Each line of the data below from the one holding "were 1 (DESIGN CHOICE, log entry 23). -/" to the one holding "emitted : List Byte", inclusive, is to be reproduced exactly; no other line belongs in the answer.

*** Block opens ***

-- ==== Sys2Proof/Safety.lean ====
section
/-! DEFINITION. The terms claims use: invariants of the machine, records a claim takes as premises, ends of a run
(70_reset_and_hazards.md R332), runs and weak fairness (R331). -/

namespace Sys2Proof.Machine

/-! ## Invariants -/

/-- The buffer memory is in its canonical form. -/
def memoryCanonical (s : State) : Prop := Memory.wf s.bufs

/-- Between steps the card's lines rest: `SCK = 0`, `MOSI = 1`, no bit left to shift (41_transport.md R196;
10_state.md R40). -/
def linesAtRest (s : State) : Prop := s.xpt.sck = false ∧ s.xpt.mosi = true ∧ s.xpt.bit = 0

/-- Once halted, MOD, IOSEQ and DRAIN are stopped (60_exceptions.md R286, R287). -/
def haltedIsQuiet (s : State) : Prop :=
  s.halted = true →
    s.mod.busy = false ∧ s.ioseq.busy = false ∧ s.ioseq.pos = .idle ∧ s.str.irqEn = false

/-- FATAL_CODE records a reason exactly while halted, and code 2 is never written (10_state.md R46;
60_exceptions.md R285). -/
def fatalLatch (s : State) : Prop :=
  (s.halted = true ↔ s.fatalCode ≠ .none) ∧ s.fatalCode ≠ .readStartTokenMissing

/-- Without a glitch, L4 never writes the transmitting buffer (43_streaming.md R256). -/
def ownership (s : State) : Prop :=
  s.glitch = false → s.ioseq.pos.inL4 = true → s.ioseq.tgt ≠ s.str.role

/-- MOD is busy exactly while a command's kind is recorded, and then steps remain (10_state.md R37). -/
def modBusyWhileStepsRemain (s : State) : Prop :=
  (s.mod.busy = true ↔ s.mod.kind ≠ .none) ∧ (s.mod.busy = true → s.mod.remain ≠ 0)

/-- What a running MOD command implies of the phase and the emit flag (40_modulator.md R142 to R144). -/
def modKindFitsPhase (s : State) : Prop :=
  (s.mod.kind = .prime → s.mod.phase = .configured ∧ s.mod.curE = false ∧ s.mod.curS = 0) ∧
  (s.mod.kind = .sample → s.mod.phase = .primed ∧ s.mod.curE = true) ∧
  (s.mod.kind = .step → s.mod.phase = .configured ∨ s.mod.phase = .primed)

/-- MQ never holds more than MOD_OUT_DEPTH bytes (40_modulator.md R150). -/
def queueWithinDepth (s : State) : Prop :=
  match Config.modOutDepth with
  | .unbounded => True
  | .bounded pred => s.mod.mq.length ≤ pred + 1

/-- IO_BUSY is 1 exactly while IOSEQ runs a procedure (10_state.md R42). -/
def ioBusyWhileRunning (s : State) : Prop := s.ioseq.busy = true ↔ s.ioseq.pos ≠ .idle

/-- The drain is enabled exactly while streaming is active and the block is not halted (60_exceptions.md R290). -/
def drainOnlyWhileActive (s : State) : Prop :=
  s.str.irqEn = true ↔ s.str.state = .active ∧ s.halted = false

/-- IO_POS is on a line of INIT (42_storage.md R215). -/
def IoPos.inInit : IoPos → Bool
  | .i1cs => true
  | .i1clk _ => true
  | .i3trail _ => true
  | .initReturn _ => true
  | .send (.cmd17 _) _ => false
  | .send .cmd24 _ => false
  | .send _ _ => true
  | .test (.cmd17 _) _ => false
  | .test .cmd24 _ => false
  | .test _ _ => true
  | .close (.cmd17 _) _ => false
  | .close .cmd24 _ => false
  | .close _ _ => true
  | _ => false

/-- INIT runs only in the session `Uninitialized` (42_storage.md R214, R229). -/
def initRunsUninitialized (s : State) : Prop :=
  s.ioseq.pos.inInit = true → s.session = .uninitialized

/-- The loop counters stay in their loops: 100 clocks, 10 CMD0 frames, 4 trailing bytes (42_storage.md R216 to
R218). -/
def IoPos.countersFit : IoPos → Bool
  | .i1clk n => n < Config.initIdleBytes
  | .i3trail n => n < 4
  | .send (.cmd0 n) _ => 1 ≤ n && n ≤ Config.cmd0MaxAttempts
  | .test (.cmd0 n) _ => 1 ≤ n && n ≤ Config.cmd0MaxAttempts
  | .close (.cmd0 n _) _ => 1 ≤ n && n ≤ Config.cmd0MaxAttempts
  | _ => true

/-- At most `CMD0_MAX_ATTEMPTS` CMD0 frames are sent (42_storage.md R217). -/
def loopCountersFit (s : State) : Prop := s.ioseq.pos.countersFit = true

/-- IO_POS is inside READ_SECTOR with this caller. -/
def IoPos.inReadFor (c : ReadFor) : IoPos → Bool
  | .send (.cmd17 x) _ => x == c
  | .test (.cmd17 x) _ => x == c
  | .close (.cmd17 x) _ => x == c
  | .rd1 x => x == c
  | .rd3 x => x == c
  | .rd4 x _ => x == c
  | .rd5 x _ => x == c
  | _ => false

/-- IO_POS is on a line of priming (43_streaming.md R252). -/
def IoPos.inPriming (p : IoPos) : Bool := p.inReadFor .prime0 || p.inReadFor .prime1 || p == .p3

/-- IO_POS is on a line of the refill loop (43_streaming.md R254). -/
def IoPos.inRefillLoop (p : IoPos) : Bool :=
  p.inReadFor .refill || p == .l1 || p == .l2 || p == .l3 || p == .l5

/-- While not halted, STR_STATE is PRIMING exactly while IOSEQ primes, and ACTIVE exactly while it runs the refill
loop (43_streaming.md R251, R252, R254, R255). -/
def streamFollowsSequencer (s : State) : Prop :=
  s.halted = false →
    ((s.str.state = .priming ↔ s.ioseq.pos.inPriming = true) ∧
     (s.str.state = .active ↔ s.ioseq.pos.inRefillLoop = true))

/-- IO_POS is on a line between SEND_CMD's `CS(0)` and CMD_END's `CS(1)` (42_storage.md R210, R212, R217 to
R223): the card is selected there. -/
def IoPos.inBracket : IoPos → Bool
  | .send _ .s1 => false
  | .send _ _ => true
  | .test .cmd8 _ => true
  | .test (.cmd17 _) _ => true
  | .test .cmd24 _ => true
  | .i3trail _ => true
  | .close _ .e1 => true
  | .rd3 _ => true
  | .rd4 _ _ => true
  | .rd5 _ _ => true
  | .w3 => true
  | .w4 _ => true
  | .w5 => true
  | .w6 _ => true
  | .w7 => true
  | _ => false

/-- Inside a bracket the card is selected (42_storage.md R210; 60_exceptions.md R286: "every fatal error is raised
inside a bracket"). -/
def selectedInsideBracket (s : State) : Prop := s.ioseq.pos.inBracket = true → s.xpt.csN = false

/-- IOSEQ's part of the invariants: none of them is kept alone, all of them together are. -/
def sequencerInvariant (s : State) : Prop :=
  ioBusyWhileRunning s ∧ initRunsUninitialized s ∧ loopCountersFit s ∧ drainOnlyWhileActive s ∧
    streamFollowsSequencer s ∧ selectedInsideBracket s

/-- The state without what a received byte leaves in RXDATA, in XPT_RX and in the transcript (41_transport.md
R195), and without CARD's answers already decided, which are the model's own (log entry 2). -/
def forgetReceived (s : State) : State :=
  (s.withXpt { s.xpt with rxdata := 0, rx := 0 }).withEnv { s.env with transcript := [], cardScript := [] }

/-! ## What one line leaves -/

/-- The state after a line of IOSEQ that exchanges one byte and goes on at `p`: CARD's answer in RXDATA, one more
exchange in the transcript, the lines at rest, and nothing else changed (41_transport.md R192, R196). What XPT_TX
and XPT_RX keep and the list of decided answers are the model's (log entries 7, 2). -/
def afterExchange (tx : Byte) (p : IoPos) (s : State) : State :=
  { s with
    xpt :=
      { csN := s.xpt.csN, sck := false, mosi := true, rxdata := cardAnswer tx s, bit := 0, tx := tx,
        rx := cardAnswer tx s }
    ioseq := { s.ioseq with pos := p }
    env :=
      { s.env with
        transcript := s.env.transcript ++ [.xfer ⟨s.xpt.csN, tx, cardAnswer tx s⟩]
        cardScript := s.env.cardScript.tail } }

/-- The state after a line of IOSEQ that sets the chip select and goes on at `p` (41_transport.md R194, R198). -/
def afterSelect (v : Bool) (p : IoPos) (s : State) : State :=
  { s with
    xpt := { s.xpt with csN := v }
    ioseq := { s.ioseq with pos := p }
    env := { s.env with transcript := s.env.transcript ++ [.cs v] } }

/-- The state after a line of IOSEQ that ends a command: `IO_BUSY <- 0 ; IO_POS <- idle` (42_storage.md R226,
R227). -/
def afterReturn (s : State) : State := { s with ioseq := { s.ioseq with busy := false, pos := .idle } }

/-! ## Records a claim takes as premises -/

/-- No model fault, no glitch, no fatal error, no overflow (60_exceptions.md R280). -/
def cleanRecord (s : State) : Prop :=
  s.mfault = false ∧ s.glitch = false ∧ s.halted = false ∧ s.mod.ovf = false

/-! ## Ends of a run -/

/-- The end states of R332. -/
inductive EndState where
  | encodeDone
  | streamDone
  | idle
  | halted
  | faulted
  | stuck
  deriving DecidableEq, Repr

/-- "encode done" (R332), apart from MFAULT. -/
def encodeEnd (s : State) : Prop :=
  s.mod.phase = .ended ∧ s.mod.busy = false ∧ s.mod.mq = [] ∧ s.ioseq.busy = false ∧ s.halted = false

/-- "stream done" (R332), apart from MFAULT. -/
def streamEnd (s : State) : Prop :=
  s.str.state = .stopped ∧ s.ioseq.busy = false ∧ s.mod.busy = false ∧ s.halted = false

/-- The conditions of R332's table. A state with MFAULT set is no final one (60_exceptions.md R280), so the four
final rows take `MFAULT = 0`; `idle` is what neither of the two rows above it takes ("in any other phase"; DEDUCED,
log entry 23). `stuck` takes the refill wait with the drain off and the MOD hold; "OUT_READY stuck at 0" is taken as
OUT_READY = 0 in this one state, whatever it does later (DESIGN CHOICE, log entry 23). -/
def EndState.holds (e : EndState) (s : State) : Prop :=
  match e with
  | .encodeDone => encodeEnd s ∧ s.mfault = false
  | .streamDone => streamEnd s ∧ s.mfault = false
  | .idle =>
    (s.mod.busy = false ∧ s.ioseq.busy = false ∧ s.halted = false) ∧ ¬ encodeEnd s ∧ ¬ streamEnd s ∧
      s.mfault = false
  | .halted => s.halted = true ∧ s.mfault = false
  | .faulted => s.mfault = true
  | .stuck =>
    (s.ioseq.pos = .l1 ∧ s.str.refillReq = false ∧ drainEnabled s = false) ∨
      (s.mod.busy = true ∧ s.halted = false ∧ s.mod.held = true)

/-- Whether R332 counts an end state as final. -/
def EndState.final : EndState → Bool
  | .encodeDone => true
  | .streamDone => true
  | .idle => true
  | .halted => true
  | .faulted => false
  | .stuck => false

/-- No agent has a step (R332). RST_N is not read: a state in reset counts by the agents' own conditions, as if RST_N
were 1 (DESIGN CHOICE, log entry 23). -/
def noAgentSteps (s : State) : Prop :=
  modEnabled s = false ∧ ioEnabled s = false ∧ drainEnabled s = false

/-- The run is at its end: no agent has a step and HOST issues no further access (R332). -/
def Hosted.ended (h : Hosted) : Prop := noAgentSteps h.machine ∧ h.run.over = true

/-- The run is at its end in this row of R332's table. -/
def Hosted.endsIn (h : Hosted) (e : EndState) : Prop := h.ended ∧ e.holds h.machine

/-- The registers a run's end may be judged by (20_memory.md R81), in the order of the map; CMD cannot be read. -/
def registerOffsets : List Offset :=
  [0x004, 0x008, 0x00C, 0x010, 0x014, 0x018, 0x01C, 0x020, 0x024, 0x028, 0x02C, 0x030, 0x034]

/-- What can be observed at the end of a run (R332). -/
structure Observables where
  registers : List Word
  popped : List Byte
  emitted : List Byte
  history : List Exchange
  bufs : Memory
  deriving DecidableEq, Repr

/-- The observables of a state. Each register shows what a read of it would return. -/
def observe (s : State) : Observables :=
  { registers := registerOffsets.map (fun off => (busRead off 4 s).1), popped := s.env.popped,
    emitted := s.env.emitted, history := s.history, bufs := s.bufs }

/-! ## Runs -/

/-- An infinite run: each state is the step of the one before. -/
def isRun (f : Nat → State) : Prop := ∀ n, step (f n) = .next (f (n + 1))

/-- An agent enabled from some point on, with RST_N high, takes a turn again and again. -/
def fairFor (enabled : State → Bool) (t : Turn) (f : Nat → State) : Prop :=
  (∃ n, ∀ m, n ≤ m → enabled (f m) = true ∧ (f m).env.rstN = true) → ∀ n, ∃ m, n ≤ m ∧ (f m).nextTurn = t

/-- Weak fairness (R331): MOD, IOSEQ and DRAIN get it, HOST does not. -/
def weaklyFair (f : Nat → State) : Prop :=
  fairFor modEnabled .mod f ∧ fairFor ioEnabled .ioseq f ∧ fairFor drainEnabled .drain f

/-- The turn is a step of an agent, and not one that passes (00_scope.md R6). -/
def takesStep (s : State) : Prop :=
  s.env.rstN = true ∧
    ((s.nextTurn = .mod ∧ modEnabled s = true) ∨ (s.nextTurn = .ioseq ∧ ioEnabled s = true) ∨
      (s.nextTurn = .drain ∧ drainEnabled s = true) ∨ ∃ a, s.nextTurn = .host a)

/-- A hang (R332): steps never end, the run is weakly fair, and MOD or IOSEQ stays busy for ever. -/
def isHang (f : Nat → State) : Prop :=
  isRun f ∧ weaklyFair f ∧ (∀ n, ∃ m, n ≤ m ∧ takesStep (f m)) ∧
    ∃ n, (∀ m, n ≤ m → (f m).mod.busy = true) ∨ (∀ m, n ≤ m → (f m).ioseq.busy = true)

/-- `n` turns of MOD. -/
def modTurns : Nat → State → State
  | 0, s => s
  | n + 1, s => modTurns n (modAgent s)

/-- `n` turns of IOSEQ. -/
def ioTurns : Nat → State → State
  | 0, s => s
  | n + 1, s => ioTurns n (ioAgent s)

/-- `n` turns of DRAIN. -/
def drainTurns : Nat → State → State
  | 0, s => s
  | n + 1, s => drainTurns n (drainAgent s)

end Sys2Proof.Machine
end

*** Block closes ***

Solution for this problem:
were 1 (DESIGN CHOICE, log entry 23). -/
def noAgentSteps (s : State) : Prop :=
  modEnabled s = false ∧ ioEnabled s = false ∧ drainEnabled s = false

/-- The run is at its end: no agent has a step and HOST issues no further access (R332). -/
def Hosted.ended (h : Hosted) : Prop := noAgentSteps h.machine ∧ h.run.over = true

/-- The run is at its end in this row of R332's table. -/
def Hosted.endsIn (h : Hosted) (e : EndState) : Prop := h.ended ∧ e.holds h.machine

/-- The registers a run's end may be judged by (20_memory.md R81), in the order of the map; CMD cannot be read. -/
def registerOffsets : List Offset :=
  [0x004, 0x008, 0x00C, 0x010, 0x014, 0x018, 0x01C, 0x020, 0x024, 0x028, 0x02C, 0x030, 0x034]

/-- What can be observed at the end of a run (R332). -/
structure Observables where
  registers : List Word
  popped : List Byte
  emitted : List Byte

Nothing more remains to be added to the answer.